Los destacamentos militares no eran ya verdaderos destacamentos. En lo antiguo, los ruandas eran hombres fuertes, de veinte a cuarenta años; sólo podían tener una esposa a lo sumo; si reunían más de dos hijos, eran trasladados a las guarniciones del interior, y cuando tenían más de cinco o cumplían los cuarenta años, eran dados de baja, se les asignaba casa propia, y muchos desempeñaban cargos públicos.
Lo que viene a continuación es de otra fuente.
/-! SRST mask bit 6 (R431). -/

@[simp] theorem crcClear_params (s : State) : (crcClear s).params = s.params := rfl
@[simp] theorem crcClear_status (s : State) : (crcClear s).status = s.status := rfl
@[simp] theorem crcClear_errcode (s : State) : (crcClear s).errcode = s.errcode := rfl
@[simp] theorem crcClear_irqEn (s : State) : (crcClear s).irqEn = s.irqEn := rfl
@[simp] theorem crcClear_evt (s : State) : (crcClear s).evt = s.evt := rfl
@[simp] theorem crcClear_din0 (s : State) : (crcClear s).din0 = s.din0 := rfl
@[simp] theorem crcClear_din1 (s : State) : (crcClear s).din1 = s.din1 := rfl
@[simp] theorem crcClear_dout0 (s : State) : (crcClear s).dout0 = s.dout0 := rfl
@[simp] theorem crcClear_dout1 (s : State) : (crcClear s).dout1 = s.dout1 := rfl
@[simp] theorem crcClear_histW (s : State) : (crcClear s).histW = s.histW := rfl
@[simp] theorem crcClear_peakThr (s : State) : (crcClear s).peakThr = s.peakThr := rfl
@[simp] theorem crcClear_peakSep (s : State) : (crcClear s).peakSep = s.peakSep := rfl
@[simp] theorem crcClear_cellNs (s : State) : (crcClear s).cellNs = s.cellNs := rfl
@[simp] theorem crcClear_crc16Initv (s : State) : (crcClear s).crc16Initv = s.crc16Initv := rfl
@[simp] theorem crcClear_crc16 (s : State) : (crcClear s).crc16 = s.crc16Initv := rfl
@[simp] theorem crcClear_crc32 (s : State) : (crcClear s).crc32 = 0xFFFFFFFF := rfl
@[simp] theorem crcClear_crc32be (s : State) : (crcClear s).crc32be = 0xFFFFFFFF := rfl
@[simp] theorem crcClear_amiacc (s : State) : (crcClear s).amiacc = 0 := rfl
@[simp] theorem crcClear_mfm (s : State) : (crcClear s).mfm = s.mfm := rfl
@[simp] theorem crcClear_m2 (s : State) : (crcClear s).m2 = s.m2 := rfl
@[simp] theorem crcClear_fm (s : State) : (crcClear s).fm = s.fm := rfl
@[simp] theorem crcClear_g5 (s : State) : (crcClear s).g5 = s.g5 := rfl
@[simp] theorem crcClear_aplsr (s : State) : (crcClear s).aplsr = s.aplsr := rfl
@[simp] theorem crcClear_apro (s : State) : (crcClear s).apro = s.apro := rfl
@[simp] theorem crcClear_enc (s : State) : (crcClear s).enc = s.enc := rfl
@[simp] theorem crcClear_mem (s : State) : (crcClear s).mem = s.mem := rfl
@[simp] theorem crcClear_fluxcnt (s : State) : (crcClear s).fluxcnt = s.fluxcnt := rfl
@[simp] theorem crcClear_histMin (s : State) : (crcClear s).histMin = s.histMin := rfl
@[simp] theorem crcClear_histNb (s : State) : (crcClear s).histNb = s.histNb := rfl
@[simp] theorem crcClear_histOor (s : State) : (crcClear s).histOor = s.histOor := rfl
@[simp] theorem crcClear_histValid (s : State) : (crcClear s).histValid = s.histValid := rfl
@[simp] theorem crcClear_peaksValid (s : State) : (crcClear s).peaksValid = s.peaksValid := rfl
@[simp] theorem crcClear_classValid (s : State) : (crcClear s).classValid = s.classValid := rfl
@[simp] theorem crcClear_peakN (s : State) : (crcClear s).peakN = s.peakN := rfl
@[simp] theorem crcClear_peaks (s : State) : (crcClear s).peaks = s.peaks := rfl
@[simp] theorem crcClear_reading (s : State) : (crcClear s).reading = s.reading := rfl
@[simp] theorem crcClear_pending (s : State) : (crcClear s).pending = s.pending := rfl
@[simp] theorem crcClear_lastRead (s : State) : (crcClear s).lastRead = s.lastRead := rfl

/-! FLUX.CLR and SRST mask bit 7 (R380, R431). -/

@[simp] theorem analyserClear_params (s : State) : (analyserClear s).params = s.params := rfl
@[simp] theorem analyserClear_status (s : State) : (analyserClear s).status = s.status := rfl
@[simp] theorem analyserClear_errcode (s : State) : (analyserClear s).errcode = s.errcode := rfl
@[simp] theorem analyserClear_irqEn (s : State) : (analyserClear s).irqEn = s.irqEn := rfl
@[simp] theorem analyserClear_evt (s : State) : (analyserClear s).evt = s.evt := rfl
@[simp] theorem analyserClear_din0 (s : State) : (analyserClear s).din0 = s.din0 := rfl
@[simp] theorem analyserClear_din1 (s : State) : (analyserClear s).din1 = s.din1 := rfl
@[simp] theorem analyserClear_dout0 (s : State) : (analyserClear s).dout0 = s.dout0 := rfl
@[simp] theorem analyserClear_dout1 (s : State) : (analyserClear s).dout1 = s.dout1 := rfl
@[simp] theorem analyserClear_histW (s : State) : (analyserClear s).histW = s.histW := rfl
@[simp] theorem analyserClear_peakThr (s : State) : (analyserClear s).peakThr = s.peakThr := rfl
@[simp] theorem analyserClear_peakSep (s : State) : (analyserClear s).peakSep = s.peakSep := rfl
@[simp] theorem analyserClear_cellNs (s : State) : (analyserClear s).cellNs = s.cellNs := rfl
@[simp] theorem analyserClear_crc16Initv (s : State) :
    (analyserClear s).crc16Initv = s.crc16Initv := rfl
@[simp] theorem analyserClear_crc16 (s : State) : (analyserClear s).crc16 = s.crc16 := rfl
@[simp] theorem analyserClear_crc32 (s : State) : (analyserClear s).crc32 = s.crc32 := rfl
@[simp] theorem analyserClear_crc32be (s : State) : (analyserClear s).crc32be = s.crc32be := rfl
@[simp] theorem analyserClear_amiacc (s : State) : (analyserClear s).amiacc = s.amiacc := rfl
@[simp] theorem analyserClear_mfm (s : State) : (analyserClear s).mfm = s.mfm := rfl
@[simp] theorem analyserClear_m2 (s : State) : (analyserClear s).m2 = s.m2 := rfl
@[simp] theorem analyserClear_fm (s : State) : (analyserClear s).fm = s.fm := rfl
@[simp] theorem analyserClear_g5 (s : State) : (analyserClear s).g5 = s.g5 := rfl
@[simp] theorem analyserClear_aplsr (s : State) : (analyserClear s).aplsr = s.aplsr := rfl
@[simp] theorem analyserClear_apro (s : State) : (analyserClear s).apro = s.apro := rfl
@[simp] theorem analyserClear_enc (s : State) : (analyserClear s).enc = s.enc := rfl
@[simp] theorem analyserClear_mem (s : State) : (analyserClear s).mem = binsClear s.mem := rfl
@[simp] theorem analyserClear_fluxcnt (s : State) : (analyserClear s).fluxcnt = 0 := rfl
@[simp] theorem analyserClear_histMin (s : State) : (analyserClear s).histMin = 0 := rfl
@[simp] theorem analyserClear_histNb (s : State) : (analyserClear s).histNb = 0 := rfl
@[simp] theorem analyserClear_histOor (s : State) : (analyserClear s).histOor = 0 := rfl
@[simp] theorem analyserClear_histValid (s : State) : (analyserClear s).histValid = false := rfl
@[simp] theorem analyserClear_peaksValid (s : State) : (analyserClear s).peaksValid = false := rfl
@[simp] theorem analyserClear_classValid (s : State) : (analyserClear s).classValid = false := rfl
@[simp] theorem analyserClear_peakN (s : State) : (analyserClear s).peakN = 0 := rfl
@[simp] theorem analyserClear_peaks (s : State) : (analyserClear s).peaks = noPeaks := rfl
@[simp] theorem analyserClear_reading (s : State) : (analyserClear s).reading = .cleared := rfl
@[simp] theorem analyserClear_pending (s : State) : (analyserClear s).pending = s.pending := rfl
@[simp] theorem analyserClear_lastRead (s : State) : (analyserClear s).lastRead = s.lastRead := rfl
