theorem framersInv_exec {i : Instr} {s t : State} (h : FramersInv s) (he : exec i s = .next t) :
    FramersInv t := by
  rcases exec_framersView_cases he with
    hv | ⟨b, hv⟩ | ⟨b, hv⟩ | ⟨b, hv⟩ | ⟨b, hv⟩ | ⟨b, hv⟩ | ⟨m, hv⟩
  · exact framersInv_of_framersView hv h.mfm h.m2 h.fm h.g5 h.apple
  · exact framersInv_of_framersView hv (framerOk_framerStep _ _ h.mfm b) h.m2 h.fm h.g5 h.apple
  · exact framersInv_of_framersView hv h.mfm (framerOk_framerStep _ _ h.m2 b) h.fm h.g5 h.apple
  · exact framersInv_of_framersView hv h.mfm h.m2 (fmFramerStep_unlocked h.fm b) h.g5 h.apple
  · exact framersInv_of_framersView hv h.mfm h.m2 h.fm (gcr5Ok_gcr5FramerStep h.g5 b) h.apple
  · refine framersInv_of_framersView hv h.mfm h.m2 h.fm h.g5 ?_
    split
    · rfl
    · exact Bool.eq_false_iff.2 ‹_›
  · refine framersInv_of_framersView hv ?_ ?_ ?_ ?_ ?_
    · exact iteInduction (fun _ => framerOk_cleared) fun _ => h.mfm
    · exact iteInduction (fun _ => framerOk_cleared) fun _ => h.m2
    · split
      · exact fun _ => rfl
      · exact h.fm
    · exact iteInduction (fun _ => gcr5Ok_cleared) fun _ => h.g5
    · split
      · rfl
      · exact h.apple

/-- Settles O56, by the cases of a step: only the cell commands, SRST and hardware reset reach the
framers, and each keeps the invariant of the framer it changes. -/
theorem stepKeepsFramersInv : Obligations.StepKeepsFramersInv := by
  unfold Obligations.StepKeepsFramersInv
  intro s t h hstep
  refine framersView_commandView.step_keeps (P := FramersInv) (fun s t hv h => ?_) (fun s _ => ?_)
    (fun i s t h he => framersInv_exec h he) h hstep
  · exact framersInv_of_framersView hv h.mfm h.m2 h.fm h.g5 h.apple
  · exact ⟨framerOk_cleared, framerOk_cleared, fun _ => rfl, gcr5Ok_cleared,
      by simp [hardwareReset, resetState]⟩

end Sys2Proof.Machine
end

section
/-! PROOFS. Every step keeps the invariant of the error report (spec/10_state.md R33, R36,
spec/60_exceptions.md R440, R441): a command rejects, or it emits events of the proper form. -/

namespace Sys2Proof.Machine

/-! ### The events a command emits -/

/-- The events a command that is not rejected can emit (R36): AM_KIND only with BYTE_READY, and MARK
alone. -/
structure Events.Proper (e : Events) : Prop where
  accepted : e.rejected = false
  amWithByte : e.amKind ≠ .notAm → e.byteReady = true
  markAlone : e.mark ≠ .noMark → e = { mark := e.mark }

theorem proper_default : ({} : Events).Proper := ⟨rfl, fun h => absurd rfl h, fun h => absurd rfl h⟩

theorem proper_decErr (d : Bool) : ({ decErr := d } : Events).Proper :=
  ⟨rfl, fun h => absurd rfl h, fun h => absurd rfl h⟩

theorem proper_mark (m : Mark) : ({ mark := m } : Events).Proper :=
  ⟨rfl, fun h => absurd rfl h, fun _ => rfl⟩

/-- Events of a completed byte without a mark. -/
theorem proper_byte (sync : Bool) (k : AmKind) (d : Bool) :
    ({ byteReady := true, syncDet := sync, amKind := k, decErr := d } : Events).Proper :=
  ⟨rfl, fun _ => rfl, fun h => absurd rfl h⟩

theorem framerStep_proper (syncs : List Config.SyncEntry) (zmax : Nat) (f : Framer) (b : Bool) :
    (framerStep syncs zmax f b).events.Proper := by
  rcases framerStep_cases syncs zmax f b with
    ⟨_, _, _, _, _, he⟩ | ⟨_, _, he⟩ | ⟨_, _, _, he⟩ | ⟨_, _, _, he⟩ <;> rw [he]
  · exact proper_byte true .notAm false
  · exact proper_default
  · exact proper_byte false _ _
  · exact proper_default

theorem fmFramerStep_proper (f : FmFramer) (b : Bool) : (fmFramerStep f b).events.Proper := by
  rcases fmFramerStep_cases f b with
    ⟨k, _, he⟩ | ⟨_, ⟨_, he⟩ | ⟨_, _, he⟩ | ⟨_, _, he⟩⟩ <;> rw [he]
  · exact proper_byte true _ false
  · exact proper_default
  · exact proper_byte false .notAm _
  · exact proper_default

theorem gcr5FramerStep_proper (f : Gcr5Framer) (b : Bool) : (gcr5FramerStep f b).events.Proper := by
  rcases gcr5FramerStep_cases f b with
    ⟨_, _, he⟩ | ⟨_, ⟨_, he⟩ | ⟨_, he⟩ | ⟨_, _, he⟩ | ⟨_, _, he⟩⟩ <;> rw [he]
  · exact ⟨rfl, fun h => absurd rfl h, fun h => absurd rfl h⟩
  · exact proper_default
  · exact proper_default
  · exact proper_byte false .notAm _
  · exact proper_default

/-- EVT, STATUS and ERRCODE. -/
def reportView (s : State) := (s.evt, s.status, s.errcode)

theorem reportView_softReset (mask : BitVec 8) (s : State) :
    reportView (softReset mask s) = reportView s := by
  refine softReset_frame reportView mask s ?_ ?_ ?_ ?_ ?_ ?_ ?_ ?_ <;> exact fun _ => rfl

/-- HIST.BUILD emits nothing; it may set STATUS.HIST_OOR (R382). -/
theorem reportView_histBuild (w : Nat) (s : State) :
    reportView (histBuild w s) = (0, s.status, s.errcode) ∨
    reportView (histBuild w s) = (0, s.status ||| statusHistOor, s.errcode) := by
  simp only [reportView, histBuild]
  split
  · exact .inr rfl
  · exact .inl rfl
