-- ==== Sys2Proof/Machine/Classifier.lean ====
section
/-! DEFINITION. The two call sites of the Error/Status Classifier, its state change and the poll timer
(44_error_classifier.md R245-R256). -/

namespace Sys2Proof.Machine

/-- The counter of a change into a state (R246, R50). -/
def countChange (new : BusState) (k : Counters) : Counters :=
  match new with
  | .errorWarning => { k with cntWarning := k.cntWarning + 1 }
  | .errorPassive => { k with cntPassive := k.cntPassive + 1 }
  | .busOff => { k with cntBusOff := k.cntBusOff + 1 }
  | _ => k

/-- The restart event (R246, R251) happens on this transition of a channel under auto-restart. -/
def isRestart (x : Ctx) (old new : BusState) : Bool :=
  old == .busOff && new == .errorActive && (chanCfg x.cfg x.c).restartMs != 0

/-- The error classes a state change adds (R246). -/
def changeClasses (x : Ctx) (old new : BusState) : ErrClasses :=
  { crtl := true, busOff := new == .busOff, restarted := isRestart x old new }

/-- `CHANGE_STATE(c, new)` (R246); the classes it returns are `changeClasses`. -/
def changeState (x : Ctx) (new : BusState) (w : Work) : Work :=
  let old := w.ch.busState
  let w := w.upd fun ch => { ch with busState := new, cnt := countChange new ch.cnt }
  let w := w.emit (.onBusStateChange x.c old new)
  let w := if new = .busOff then enterBusOff x w else w
  if isRestart x old new then
    (w.count fun k => { k with restarts := k.restarts + 1 }).emit (.onRestart x.c)
  else w

/-- Send an error event, or count it as dropped when no buffer can be had (R248, R250, R230, R270). -/
def sendErr (x : Ctx) (e : ErrEvent) (w : Work) : Work :=
  if x.draw.allocOk then w.emit (.onBusError x.c e) else w.logExc (.allocationFailure x.c)

/-- `ERR_CAP_CHECK(c)` (R249). -/
def errCapCheck (x : Ctx) (w : Work) : Work :=
  if Config.errCap ≤ w.ch.errRepCnt.toNat && w.ch.errGenEn then
    (w.emit (.setModeBits x.c maskEpen 0)).upd fun ch => { ch with errGenEn := false }
  else w

/-- The counters an `ERROR` packet increments (R248, R50). -/
def countError (p : ErrorPkt) (k : Counters) : Counters :=
  let k := { k with busErrors := k.busErrors + 1 }
  if p.dirTx then { k with txErrors := k.txErrors + 1 } else { k with rxErrors := k.rxErrors + 1 }

/-- The error event of an `ERROR` packet (R248); without a state change both halves are `ERROR_ACTIVE`. -/
def errorEvent (x : Ctx) (ts : Stamp) (p : ErrorPkt) (old : BusState) : ErrEvent :=
  let r := classify p.txerr p.rxerr (errorFlags p)
  let base : ErrClasses := { busError := true, cnt := true }
  { classes := if r.state ≠ old then base.union (changeClasses x old r.state) else base
    txState := if r.state ≠ old then r.txState else .errorActive
    rxState := if r.state ≠ old then r.rxState else .errorActive
    txerr := p.txerr, rxerr := p.rxerr, tsNs := scale x.cfg ts }

/-- `HANDLE_ERROR(c, p)` (R248). -/
def handleError (ts : Stamp) (p : ErrorPkt) (x : Ctx) (w : Work) : Work :=
  if w.ch.busState = .stopped then w
  else
    let old := w.ch.busState
    let r := classify p.txerr p.rxerr (errorFlags p)
    let w := if r.state ≠ old then changeState x r.state w else w
    let w := w.upd fun ch =>
      { ch with errRepCnt := ch.errRepCnt + 1, cnt := countError p ch.cnt, txErr := p.txerr, rxErr := p.rxerr }
    let w := sendErr x (errorEvent x ts p old) w
    (errCapCheck x w).upd fun ch => { ch with pollCnt := x.cfg.tPoll }

/-- The error event of a solicited response that changes the state (R250). -/
def responseEvent (x : Ctx) (ts : Stamp) (p : StatusPkt) (old : BusState) : ErrEvent :=
  let r := classify p.txerr p.rxerr (statusFlags p)
  { classes := ErrClasses.union { cnt := true } (changeClasses x old r.state)
    txState := r.txState, rxState := r.rxState, txerr := p.txerr, rxerr := p.rxerr, tsNs := scale x.cfg ts }

/-- `STATUS_RESPONSE(c, p)` (R250). -/
def statusResponse (ts : Stamp) (p : StatusPkt) (x : Ctx) (w : Work) : Work :=
  if w.ch.busState = .stopped then w
  else
    let old := w.ch.busState
    let r := classify p.txerr p.rxerr (statusFlags p)
    let w := if r.state ≠ old then sendErr x (responseEvent x ts p old) (changeState x r.state w) else w
    let w := w.upd fun ch => { ch with txErr := p.txerr, rxErr := p.rxerr }
    if p.txerr ≠ 0 ∨ p.rxerr ≠ 0 ∨ w.ch.busState = .errorWarning ∨ w.ch.busState = .errorPassive then
      w.upd fun ch => { ch with pollCnt := x.cfg.tPoll }
    else w

/-- `POLL_EXPIRE(c)` (R254): postponed while a request is in progress. -/
def pollExpire (x : Ctx) (w : Work) : Work :=
  if w.ch.op ≠ .none then w.upd fun ch => { ch with pollCnt := x.cfg.tPoll }
  else if w.ch.busState = .stopped then w
  else
    let w := (w.emit (.setModeBits x.c maskEpen maskEpen)).upd fun ch => { ch with errGenEn := true }
    (issueCmd x .requestStatus w).upd fun ch => { ch with errRepCnt := 0 }

/-- The start condition of a bus-on (R187 branch S4, R192). -/
def isStart (ch : Chan) (p : StatusPkt) : Bool :=
  ch.op == .buson && ch.stage == .waitStart && !p.irm && !p.rmcd && !p.boff && seqIsCmd ch p.seq

/-- The re-trigger condition (R187 branch S1, R188). -/
def isRetrigger (ch : Chan) (p : StatusPkt) : Bool :=
  ch.flushPending && p.idet && p.irm && p.aut && seqIsFlush ch p.seq

/-- The end-of-flush condition (R187 branch S2, R189). -/
def isEndOfFlush (ch : Chan) (p : StatusPkt) : Bool := ch.flushPending && p.irm && p.rmcd

/-- `HANDLE_STATUS(c, p)` (R187): the first branch whose condition holds. -/
def handleStatus (ts : Stamp) (p : StatusPkt) (x : Ctx) (w : Work) : Work :=
  if isStart w.ch p then startDone x w
  else if isRetrigger w.ch p then retrigger x w
  else if isEndOfFlush w.ch p then eofOrDefer x w
  else if !p.aut && seqIsCmd w.ch p.seq then statusResponse ts p x w
  else ignoreStatus p x w

end Sys2Proof.Machine
end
Ahora se había relajado de tal suerte la disciplina, que cada cuartel era una ciudad; el número de soldados era menor que antes, con lo cual los jefes obtenían un gran lucro; muchos ocupaban dos o más celdas del cuartel, con varias mujeres y numerosa prole; no se observaba la regla de la edad, ni la de la familia, y según se iban desarrollando los hábitos de ciudadanía, se iban perdiendo las cualidades propias del buen militar. Sólo se seguían las buenas tradiciones en algunos destacamentos del Sur y en el de Rozica, al Norte, donde el ejército practicaba la poliandria y sostenía una mujer para cada siete soldados.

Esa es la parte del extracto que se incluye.